I hate dentists. When I was still in high school I went in for a teeth cleaning. That guy was an incarnation of Satan. Not in the good way. Every part of my mouth he touched hurt. Now I know why he was wearing a mask. It was to hide the glee he took in inflicting pain. Evil Bastard. That’s what he was, and so was the rest of the staff. Short version is that I avoided going to the dentist. I had adopted the notion that they were all evil bastards intent on causing pain.
I went 19 years without seeing a dentist. Add to that the fact that for a good number of years I thought turning 30 would be the end of the world.
Wednesday afternoon one of my teeth started to hurt. Now this tooth, it had caused me a bit of pain in the past, but I wasn’t going to see an Evil Bastard. Any of them. The pain got worse. Vitamin ‘I’ just wasn’t doing it. By 11pm I was taking about 1gram of ibuprofen an hour. When Thursday morning eventually came, which seemed to take it’s sweet ass time to get there, I knew that either I was going to take the tooth out, or I was going to have to visit an Evil Bastard.
This was a tough decision.
I had waited too long. Buried my head in the sand and hoped that everything would be ok. I began to call around to find a dentist that could see me right away. Perhaps if I’d been to the dentist in say, the last 19 years, I’d know that Evil Bastards take Thursdays off. Close to an hour of calling later I reach an Evil Bastard that has a nice receptionist. She said that the Evil Bastard, she didn’t call him that of course, could see me as soon as I could get there. On one hand, I was relieved; the pain might stop soon. On the other hand, there was a good chance that this Evil Bastard was a big enough sadist that having a sweet and concerned sounding receptionist just added to the fun; I could almost hear the whir of a drill bit in the background. I told the Evil Bastards pain thrall that I’d be there as soon as I could. I got directions and headed out the door. The EB’s office was next to the states largest shopping center. As I got close, there seemed to be a lot of police everywhere. The street that I’d planned on taking was closed. Blocked off by cruisers. Did they open a Krispy Kreme? I parked a few blocks away and walked in agony.
When I got the office, the minion of pain behind the desk did a great job of pretending that she was worried about me. After filling out the Patient Information Survey, or was it “Your Going To Scream And By Signing This, We Get To Enjoy It”, I was seated with a glorious view of the Pacific Ocean. The Evil Bastard showed up a moment later. He wasn’t wearing a mask. Ok, now what does that mean? We talked a bit. He asked for a little history, and I told him that all Dentists were Evil Bastards. Ok, so I managed to be a tad politically correct at that point. He explained the pain scale from one to ten, with one being a little pain.
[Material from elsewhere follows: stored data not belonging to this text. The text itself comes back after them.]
-- ==== Sys2Proof/Machine/FloatDecoder.lean ====
section
/-! DEFINITION. Component 2, the Byte-Order Decoder: `f32_bits`, the operation DEC (43_float_decoder.md R105, R106), and
the reading of the 32 bits as an IEEE-754 single-precision value (R107), which no rule of the CORE uses. -/

namespace Sys2Proof
namespace Machine

/-- Four bytes, lowest index first, as 32 bits in the wire order `be` names (R105, 20_memory.md R47). -/
def wireWord (be : Bool) (b0 b1 b2 b3 : Byte) : Word32 :=
  if be then b0 ++ b1 ++ b2 ++ b3 else b3 ++ b2 ++ b1 ++ b0

/-- `f32_bits(b, o, be)` (R105). -/
def State.f32Bits (s : State) (b : BufId) (o : Nat) (be : Bool) : Word32 :=
  wireWord be (s.readByte b o) (s.readByte b (o + 1)) (s.readByte b (o + 2)) (s.readByte b (o + 3))

/-- Operation DEC (R106): `BadOperand`, or the four bytes at `b:ARG0` in `READING`, every pattern as it is (R108). -/
def execDec (buf : BufSel) (s : State) : Host.Outcome State Fault Refusal :=
  match decOperands buf s with
  | .error e => .next (s.raise e .none)
  | .ok (b, o) => .next (State.complete { s with reading := s.f32Bits b o s.wireBE })

/-- The sign bit of a reading (R107). -/
def f32Sign (v : Word32) : Bool := v.getLsbD 31

/-- The biased exponent field of a reading (R107). -/
def f32Exponent (v : Word32) : BitVec 8 := v.extractLsb' 23 8

/-- The fraction field of a reading (R107). -/
def f32Fraction (v : Word32) : BitVec 23 := v.extractLsb' 0 23

/-- What a 32-bit pattern denotes in IEEE-754 single precision (R107): a signed integer times a power of two, an
infinity, or a NaN with its fraction. -/
inductive F32Value where
  | finite (negative : Bool) (significand : Nat) (exponent : Int)
  | infinity (negative : Bool)
  | nan (negative : Bool) (fraction : BitVec 23)
deriving DecidableEq, Repr

/-- The value of a reading (R107), for the statement of a claim about a temperature: zero and the subnormals are
`f * 2^-149`, the normal numbers `(2^23 + f) * 2^(e - 150)`. PRESUMED, safe:
notes/assumptions/15.md. -/
def f32Value (v : Word32) : F32Value :=
  let e := (f32Exponent v).toNat
  let f := (f32Fraction v).toNat
  if e = 0 then .finite (f32Sign v) f (-149)
  else if e < 255 then .finite (f32Sign v) (2 ^ 23 + f) ((e : Int) - 150)
  else if f = 0 then .infinity (f32Sign v)
  else .nan (f32Sign v) (f32Fraction v)

end Machine
end Sys2Proof
end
I told him that the previous night and that morning I was at eight to nine. I told him that I was at a six then. This is all before I opened my mouth. He said that he needs to take a look and will not touch anything. He looked, and kept his word. I saw this as just another little thing to make me lower my guard. He applied some topical pain numbing gel to the tooth and gums around the tooth and did a closer inspection. His minion took an x-ray of the tooth. EB kept asking me where the pain level was, saying that the longer I could go without getting a pain shot, the better blah blah blah. I honestly don’t remember why. I figured it was bullshit and just glee seeking.
When the x-ray came back he told me it was a badly abscessed tooth and gave me three options:
1. He could give me some pain meds and I’d end up in more pain. (I read this as pulling my own tooth out with pliers in the garage)
2. He could drill an opening and relieve some of the pressure, but it would be just a matter of time before it became infected again.
3. He could pull the tooth and there was a good chance that the pain and infection would go away.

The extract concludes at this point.